» WHAT TO WORK ON
Give again, word for word, each line below starting at the one that contains "write (a n : Nat)" and ending at the one that contains "def Bus.read (b".

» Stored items
---
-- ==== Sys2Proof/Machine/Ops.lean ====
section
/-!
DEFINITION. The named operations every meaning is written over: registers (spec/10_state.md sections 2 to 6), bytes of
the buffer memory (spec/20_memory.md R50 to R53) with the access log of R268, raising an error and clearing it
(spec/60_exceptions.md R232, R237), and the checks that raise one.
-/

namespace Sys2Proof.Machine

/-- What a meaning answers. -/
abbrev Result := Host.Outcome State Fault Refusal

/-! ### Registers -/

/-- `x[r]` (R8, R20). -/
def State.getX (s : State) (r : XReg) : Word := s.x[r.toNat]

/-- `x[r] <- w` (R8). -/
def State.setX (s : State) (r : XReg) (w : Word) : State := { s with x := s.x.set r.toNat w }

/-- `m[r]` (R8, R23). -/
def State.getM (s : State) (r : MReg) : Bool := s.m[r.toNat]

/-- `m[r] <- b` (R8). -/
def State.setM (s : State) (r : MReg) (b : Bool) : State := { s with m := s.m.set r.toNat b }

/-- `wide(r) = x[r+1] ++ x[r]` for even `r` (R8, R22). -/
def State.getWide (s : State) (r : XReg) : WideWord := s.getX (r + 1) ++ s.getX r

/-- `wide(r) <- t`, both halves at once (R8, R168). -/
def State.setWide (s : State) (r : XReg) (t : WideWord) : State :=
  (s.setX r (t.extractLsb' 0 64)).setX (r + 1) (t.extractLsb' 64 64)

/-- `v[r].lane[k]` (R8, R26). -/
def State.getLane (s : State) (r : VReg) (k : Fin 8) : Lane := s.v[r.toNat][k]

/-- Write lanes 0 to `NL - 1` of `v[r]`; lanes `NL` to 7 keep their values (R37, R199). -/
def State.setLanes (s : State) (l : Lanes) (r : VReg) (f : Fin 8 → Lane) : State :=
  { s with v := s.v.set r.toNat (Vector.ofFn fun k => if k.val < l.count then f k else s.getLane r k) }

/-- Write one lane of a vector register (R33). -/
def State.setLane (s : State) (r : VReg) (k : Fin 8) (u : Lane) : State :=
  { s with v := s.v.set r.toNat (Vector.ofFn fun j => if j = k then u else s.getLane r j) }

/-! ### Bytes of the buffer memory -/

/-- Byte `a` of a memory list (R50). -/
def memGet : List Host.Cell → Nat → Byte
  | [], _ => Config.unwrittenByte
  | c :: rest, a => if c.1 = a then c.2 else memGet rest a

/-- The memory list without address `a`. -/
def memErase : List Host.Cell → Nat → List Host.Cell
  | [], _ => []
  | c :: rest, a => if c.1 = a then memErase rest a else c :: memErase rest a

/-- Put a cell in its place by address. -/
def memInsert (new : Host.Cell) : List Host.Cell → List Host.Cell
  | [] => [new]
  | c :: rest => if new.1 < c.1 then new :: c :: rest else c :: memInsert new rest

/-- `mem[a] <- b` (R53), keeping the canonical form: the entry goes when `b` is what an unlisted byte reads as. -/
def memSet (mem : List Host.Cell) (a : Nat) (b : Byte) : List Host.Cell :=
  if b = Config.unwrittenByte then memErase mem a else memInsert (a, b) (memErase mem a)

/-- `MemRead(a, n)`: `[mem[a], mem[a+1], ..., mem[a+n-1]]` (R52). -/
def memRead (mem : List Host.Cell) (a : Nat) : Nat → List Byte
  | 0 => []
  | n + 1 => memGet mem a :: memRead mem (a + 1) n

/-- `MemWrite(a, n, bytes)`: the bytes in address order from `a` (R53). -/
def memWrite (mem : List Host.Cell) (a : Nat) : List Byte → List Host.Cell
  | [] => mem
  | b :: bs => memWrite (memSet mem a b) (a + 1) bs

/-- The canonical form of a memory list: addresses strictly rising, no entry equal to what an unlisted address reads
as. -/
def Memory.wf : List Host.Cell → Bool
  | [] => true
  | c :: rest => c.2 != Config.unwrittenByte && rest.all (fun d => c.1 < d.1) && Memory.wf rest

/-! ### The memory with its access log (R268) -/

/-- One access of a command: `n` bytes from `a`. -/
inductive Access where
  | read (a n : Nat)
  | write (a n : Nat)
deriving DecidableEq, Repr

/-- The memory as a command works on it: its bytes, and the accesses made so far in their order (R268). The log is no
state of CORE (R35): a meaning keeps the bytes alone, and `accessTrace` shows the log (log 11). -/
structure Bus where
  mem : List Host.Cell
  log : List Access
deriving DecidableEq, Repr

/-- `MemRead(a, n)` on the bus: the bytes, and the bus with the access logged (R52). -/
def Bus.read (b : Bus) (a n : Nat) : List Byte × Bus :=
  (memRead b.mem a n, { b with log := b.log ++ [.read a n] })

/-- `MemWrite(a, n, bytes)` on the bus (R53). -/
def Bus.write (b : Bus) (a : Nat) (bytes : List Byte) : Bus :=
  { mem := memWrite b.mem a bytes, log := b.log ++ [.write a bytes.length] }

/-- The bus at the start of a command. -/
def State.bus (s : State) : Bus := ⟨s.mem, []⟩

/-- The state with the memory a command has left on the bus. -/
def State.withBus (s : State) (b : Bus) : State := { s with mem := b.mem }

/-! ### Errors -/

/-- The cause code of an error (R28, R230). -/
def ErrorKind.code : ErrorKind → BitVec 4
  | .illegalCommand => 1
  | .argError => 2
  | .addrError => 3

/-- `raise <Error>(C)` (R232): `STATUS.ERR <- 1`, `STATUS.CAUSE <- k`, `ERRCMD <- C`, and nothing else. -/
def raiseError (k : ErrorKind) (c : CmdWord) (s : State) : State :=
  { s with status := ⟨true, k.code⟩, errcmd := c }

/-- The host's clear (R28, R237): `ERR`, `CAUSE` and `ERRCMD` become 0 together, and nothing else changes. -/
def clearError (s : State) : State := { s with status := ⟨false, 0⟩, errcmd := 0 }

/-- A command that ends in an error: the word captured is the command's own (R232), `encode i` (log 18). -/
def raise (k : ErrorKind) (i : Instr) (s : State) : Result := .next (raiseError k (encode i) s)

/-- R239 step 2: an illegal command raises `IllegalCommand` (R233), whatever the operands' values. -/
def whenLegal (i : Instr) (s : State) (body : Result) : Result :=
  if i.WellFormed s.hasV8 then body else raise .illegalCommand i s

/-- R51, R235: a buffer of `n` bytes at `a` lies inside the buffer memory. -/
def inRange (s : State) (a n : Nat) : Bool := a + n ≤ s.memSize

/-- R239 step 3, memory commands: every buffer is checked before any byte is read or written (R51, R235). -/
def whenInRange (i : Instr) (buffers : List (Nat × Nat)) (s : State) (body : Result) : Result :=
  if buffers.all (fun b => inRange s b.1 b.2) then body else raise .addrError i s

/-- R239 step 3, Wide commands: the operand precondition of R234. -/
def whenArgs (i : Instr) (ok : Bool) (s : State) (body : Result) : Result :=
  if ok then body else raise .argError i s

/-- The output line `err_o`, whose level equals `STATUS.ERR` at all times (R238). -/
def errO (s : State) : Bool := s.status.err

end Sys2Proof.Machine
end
---
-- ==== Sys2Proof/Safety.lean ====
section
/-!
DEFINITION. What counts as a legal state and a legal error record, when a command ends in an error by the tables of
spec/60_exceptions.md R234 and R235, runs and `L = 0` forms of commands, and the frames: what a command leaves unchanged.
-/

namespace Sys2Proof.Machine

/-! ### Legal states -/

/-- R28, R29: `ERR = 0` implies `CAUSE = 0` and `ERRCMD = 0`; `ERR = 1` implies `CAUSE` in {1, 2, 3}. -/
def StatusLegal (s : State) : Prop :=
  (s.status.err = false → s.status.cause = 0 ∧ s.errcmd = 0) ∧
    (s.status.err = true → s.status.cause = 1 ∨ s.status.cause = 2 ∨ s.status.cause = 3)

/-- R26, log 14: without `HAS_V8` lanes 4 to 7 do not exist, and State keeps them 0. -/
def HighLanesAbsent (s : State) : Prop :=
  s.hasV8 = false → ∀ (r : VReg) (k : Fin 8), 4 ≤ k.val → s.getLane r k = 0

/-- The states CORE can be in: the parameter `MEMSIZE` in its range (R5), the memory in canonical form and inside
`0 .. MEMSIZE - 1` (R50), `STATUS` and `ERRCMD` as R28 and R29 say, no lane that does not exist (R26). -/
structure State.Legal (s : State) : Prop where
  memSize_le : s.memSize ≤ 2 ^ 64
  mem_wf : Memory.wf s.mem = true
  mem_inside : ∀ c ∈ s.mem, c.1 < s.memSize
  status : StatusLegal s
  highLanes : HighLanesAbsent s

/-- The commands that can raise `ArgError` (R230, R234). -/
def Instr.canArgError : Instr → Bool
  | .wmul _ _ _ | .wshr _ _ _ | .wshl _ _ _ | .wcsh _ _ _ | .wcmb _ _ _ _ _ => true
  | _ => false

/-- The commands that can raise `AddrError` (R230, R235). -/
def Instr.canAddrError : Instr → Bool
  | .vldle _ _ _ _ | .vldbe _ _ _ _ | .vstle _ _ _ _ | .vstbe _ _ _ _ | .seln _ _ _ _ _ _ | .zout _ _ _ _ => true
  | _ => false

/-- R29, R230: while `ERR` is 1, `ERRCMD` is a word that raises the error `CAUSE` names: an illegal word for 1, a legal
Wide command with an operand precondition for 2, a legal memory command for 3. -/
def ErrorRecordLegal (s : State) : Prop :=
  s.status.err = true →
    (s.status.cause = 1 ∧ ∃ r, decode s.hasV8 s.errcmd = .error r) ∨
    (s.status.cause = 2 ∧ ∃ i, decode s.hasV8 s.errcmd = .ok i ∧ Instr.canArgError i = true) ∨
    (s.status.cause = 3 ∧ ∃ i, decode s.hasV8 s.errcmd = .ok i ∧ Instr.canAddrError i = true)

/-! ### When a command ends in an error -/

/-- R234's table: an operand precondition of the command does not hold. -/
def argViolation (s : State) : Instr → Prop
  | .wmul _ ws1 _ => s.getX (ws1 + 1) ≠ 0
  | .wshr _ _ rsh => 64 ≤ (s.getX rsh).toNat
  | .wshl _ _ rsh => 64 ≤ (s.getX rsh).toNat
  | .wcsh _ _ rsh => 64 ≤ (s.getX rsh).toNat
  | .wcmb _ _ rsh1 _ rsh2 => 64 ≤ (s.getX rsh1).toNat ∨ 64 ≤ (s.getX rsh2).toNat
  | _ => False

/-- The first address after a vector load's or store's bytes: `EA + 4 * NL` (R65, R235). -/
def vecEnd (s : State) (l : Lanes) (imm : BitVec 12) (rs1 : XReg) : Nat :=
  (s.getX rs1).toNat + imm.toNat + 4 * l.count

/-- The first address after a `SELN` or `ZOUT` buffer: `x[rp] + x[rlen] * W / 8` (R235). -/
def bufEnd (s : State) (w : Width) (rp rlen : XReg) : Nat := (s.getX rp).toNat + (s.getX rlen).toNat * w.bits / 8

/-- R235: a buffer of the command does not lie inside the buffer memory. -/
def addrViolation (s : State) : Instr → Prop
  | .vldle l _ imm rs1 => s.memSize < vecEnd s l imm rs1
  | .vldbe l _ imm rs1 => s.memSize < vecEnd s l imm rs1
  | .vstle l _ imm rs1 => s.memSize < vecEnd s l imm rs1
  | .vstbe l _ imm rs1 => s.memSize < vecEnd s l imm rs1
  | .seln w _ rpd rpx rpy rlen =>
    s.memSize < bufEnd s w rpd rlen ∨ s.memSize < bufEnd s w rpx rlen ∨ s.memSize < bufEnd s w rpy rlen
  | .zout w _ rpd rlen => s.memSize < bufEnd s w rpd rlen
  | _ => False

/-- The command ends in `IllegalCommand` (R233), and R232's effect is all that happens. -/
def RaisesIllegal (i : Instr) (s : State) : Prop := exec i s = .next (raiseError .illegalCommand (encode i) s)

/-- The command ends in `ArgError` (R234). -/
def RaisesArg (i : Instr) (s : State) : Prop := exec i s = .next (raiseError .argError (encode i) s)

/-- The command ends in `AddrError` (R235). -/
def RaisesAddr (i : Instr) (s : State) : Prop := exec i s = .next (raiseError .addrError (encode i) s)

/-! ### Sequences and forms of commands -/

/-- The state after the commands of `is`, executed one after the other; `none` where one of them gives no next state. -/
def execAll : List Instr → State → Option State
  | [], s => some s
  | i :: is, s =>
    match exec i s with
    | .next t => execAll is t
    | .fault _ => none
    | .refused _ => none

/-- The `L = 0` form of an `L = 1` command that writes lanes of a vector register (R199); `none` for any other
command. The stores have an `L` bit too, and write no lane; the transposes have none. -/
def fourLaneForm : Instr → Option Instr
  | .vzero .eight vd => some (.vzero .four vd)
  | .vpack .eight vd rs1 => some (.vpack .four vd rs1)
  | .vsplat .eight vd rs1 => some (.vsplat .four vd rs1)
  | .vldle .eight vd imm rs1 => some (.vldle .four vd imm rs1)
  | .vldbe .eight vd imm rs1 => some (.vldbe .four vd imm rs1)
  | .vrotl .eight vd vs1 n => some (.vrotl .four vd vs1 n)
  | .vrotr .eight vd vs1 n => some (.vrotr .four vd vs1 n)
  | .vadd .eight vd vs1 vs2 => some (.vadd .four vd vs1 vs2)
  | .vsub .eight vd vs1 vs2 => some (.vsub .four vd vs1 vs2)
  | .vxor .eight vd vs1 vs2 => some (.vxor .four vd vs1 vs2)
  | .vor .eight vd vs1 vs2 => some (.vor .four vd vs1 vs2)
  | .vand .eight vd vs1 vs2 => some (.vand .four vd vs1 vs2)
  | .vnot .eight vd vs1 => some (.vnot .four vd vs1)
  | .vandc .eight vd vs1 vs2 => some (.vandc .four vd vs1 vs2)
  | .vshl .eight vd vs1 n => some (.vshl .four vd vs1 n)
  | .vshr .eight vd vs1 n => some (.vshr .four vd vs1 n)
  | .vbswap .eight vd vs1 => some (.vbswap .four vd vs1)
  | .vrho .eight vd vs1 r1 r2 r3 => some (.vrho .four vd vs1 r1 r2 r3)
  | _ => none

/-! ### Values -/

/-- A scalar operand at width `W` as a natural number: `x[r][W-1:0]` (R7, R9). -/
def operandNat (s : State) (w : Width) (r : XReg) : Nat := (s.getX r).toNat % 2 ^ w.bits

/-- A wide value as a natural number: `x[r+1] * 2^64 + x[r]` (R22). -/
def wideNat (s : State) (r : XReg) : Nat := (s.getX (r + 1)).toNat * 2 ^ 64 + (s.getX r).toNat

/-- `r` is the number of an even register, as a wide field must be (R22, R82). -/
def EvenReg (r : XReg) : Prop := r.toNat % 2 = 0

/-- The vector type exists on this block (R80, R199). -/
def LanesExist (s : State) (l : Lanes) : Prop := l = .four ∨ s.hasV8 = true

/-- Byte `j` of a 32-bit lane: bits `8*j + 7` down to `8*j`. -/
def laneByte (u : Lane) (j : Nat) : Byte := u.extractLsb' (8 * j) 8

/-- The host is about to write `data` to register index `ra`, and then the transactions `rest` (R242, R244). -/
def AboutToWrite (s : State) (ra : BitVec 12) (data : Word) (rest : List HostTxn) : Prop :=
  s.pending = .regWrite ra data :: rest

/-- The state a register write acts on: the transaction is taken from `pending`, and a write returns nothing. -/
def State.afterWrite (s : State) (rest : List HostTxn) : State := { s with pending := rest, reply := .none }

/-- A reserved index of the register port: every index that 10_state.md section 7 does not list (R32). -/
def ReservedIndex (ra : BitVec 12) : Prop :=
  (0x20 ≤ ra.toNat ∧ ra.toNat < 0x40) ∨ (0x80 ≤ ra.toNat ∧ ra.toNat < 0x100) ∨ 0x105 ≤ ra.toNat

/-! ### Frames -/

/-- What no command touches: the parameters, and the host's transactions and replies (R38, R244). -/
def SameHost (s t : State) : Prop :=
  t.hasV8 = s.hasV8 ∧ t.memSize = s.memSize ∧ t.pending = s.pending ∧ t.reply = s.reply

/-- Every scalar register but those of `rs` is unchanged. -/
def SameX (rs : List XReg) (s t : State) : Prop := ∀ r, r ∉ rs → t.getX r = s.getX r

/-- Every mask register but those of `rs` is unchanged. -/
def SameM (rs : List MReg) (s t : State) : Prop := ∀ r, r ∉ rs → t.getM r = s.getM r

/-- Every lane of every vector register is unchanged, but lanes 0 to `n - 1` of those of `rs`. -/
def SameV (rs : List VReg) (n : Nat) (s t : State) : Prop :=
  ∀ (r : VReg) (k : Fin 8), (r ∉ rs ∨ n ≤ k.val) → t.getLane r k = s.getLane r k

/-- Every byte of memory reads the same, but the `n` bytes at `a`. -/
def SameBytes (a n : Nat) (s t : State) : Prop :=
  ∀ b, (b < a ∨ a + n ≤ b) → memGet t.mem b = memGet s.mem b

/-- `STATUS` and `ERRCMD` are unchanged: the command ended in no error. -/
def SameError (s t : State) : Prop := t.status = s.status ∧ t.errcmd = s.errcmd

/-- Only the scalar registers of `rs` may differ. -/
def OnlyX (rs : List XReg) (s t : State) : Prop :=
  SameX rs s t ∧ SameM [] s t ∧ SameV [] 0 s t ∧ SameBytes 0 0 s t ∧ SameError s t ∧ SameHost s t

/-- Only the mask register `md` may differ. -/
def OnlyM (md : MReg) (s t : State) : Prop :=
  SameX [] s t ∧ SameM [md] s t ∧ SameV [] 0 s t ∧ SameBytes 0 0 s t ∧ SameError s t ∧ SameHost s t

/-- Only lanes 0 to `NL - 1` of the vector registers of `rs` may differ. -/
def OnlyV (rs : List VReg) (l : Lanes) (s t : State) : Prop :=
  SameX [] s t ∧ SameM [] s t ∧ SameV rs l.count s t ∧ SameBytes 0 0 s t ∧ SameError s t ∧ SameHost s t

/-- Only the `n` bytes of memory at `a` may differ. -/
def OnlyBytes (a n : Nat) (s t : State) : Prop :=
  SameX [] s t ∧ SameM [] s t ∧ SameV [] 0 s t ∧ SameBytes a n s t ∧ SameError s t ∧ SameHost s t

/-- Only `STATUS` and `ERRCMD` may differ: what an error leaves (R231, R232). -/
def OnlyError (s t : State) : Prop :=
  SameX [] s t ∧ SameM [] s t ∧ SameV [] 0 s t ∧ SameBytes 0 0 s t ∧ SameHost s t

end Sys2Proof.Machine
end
---
» ANSWER SECTION
  | write (a n : Nat)
deriving DecidableEq, Repr

/-- The memory as a command works on it: its bytes, and the accesses made so far in their order (R268). The log is no
state of CORE (R35): a meaning keeps the bytes alone, and `accessTrace` shows the log (log 11). -/
structure Bus where
  mem : List Host.Cell
  log : List Access
deriving DecidableEq, Repr

/-- `MemRead(a, n)` on the bus: the bytes, and the bus with the access logged (R52). -/
def Bus.read (b : Bus) (a n : Nat) : List Byte × Bus :=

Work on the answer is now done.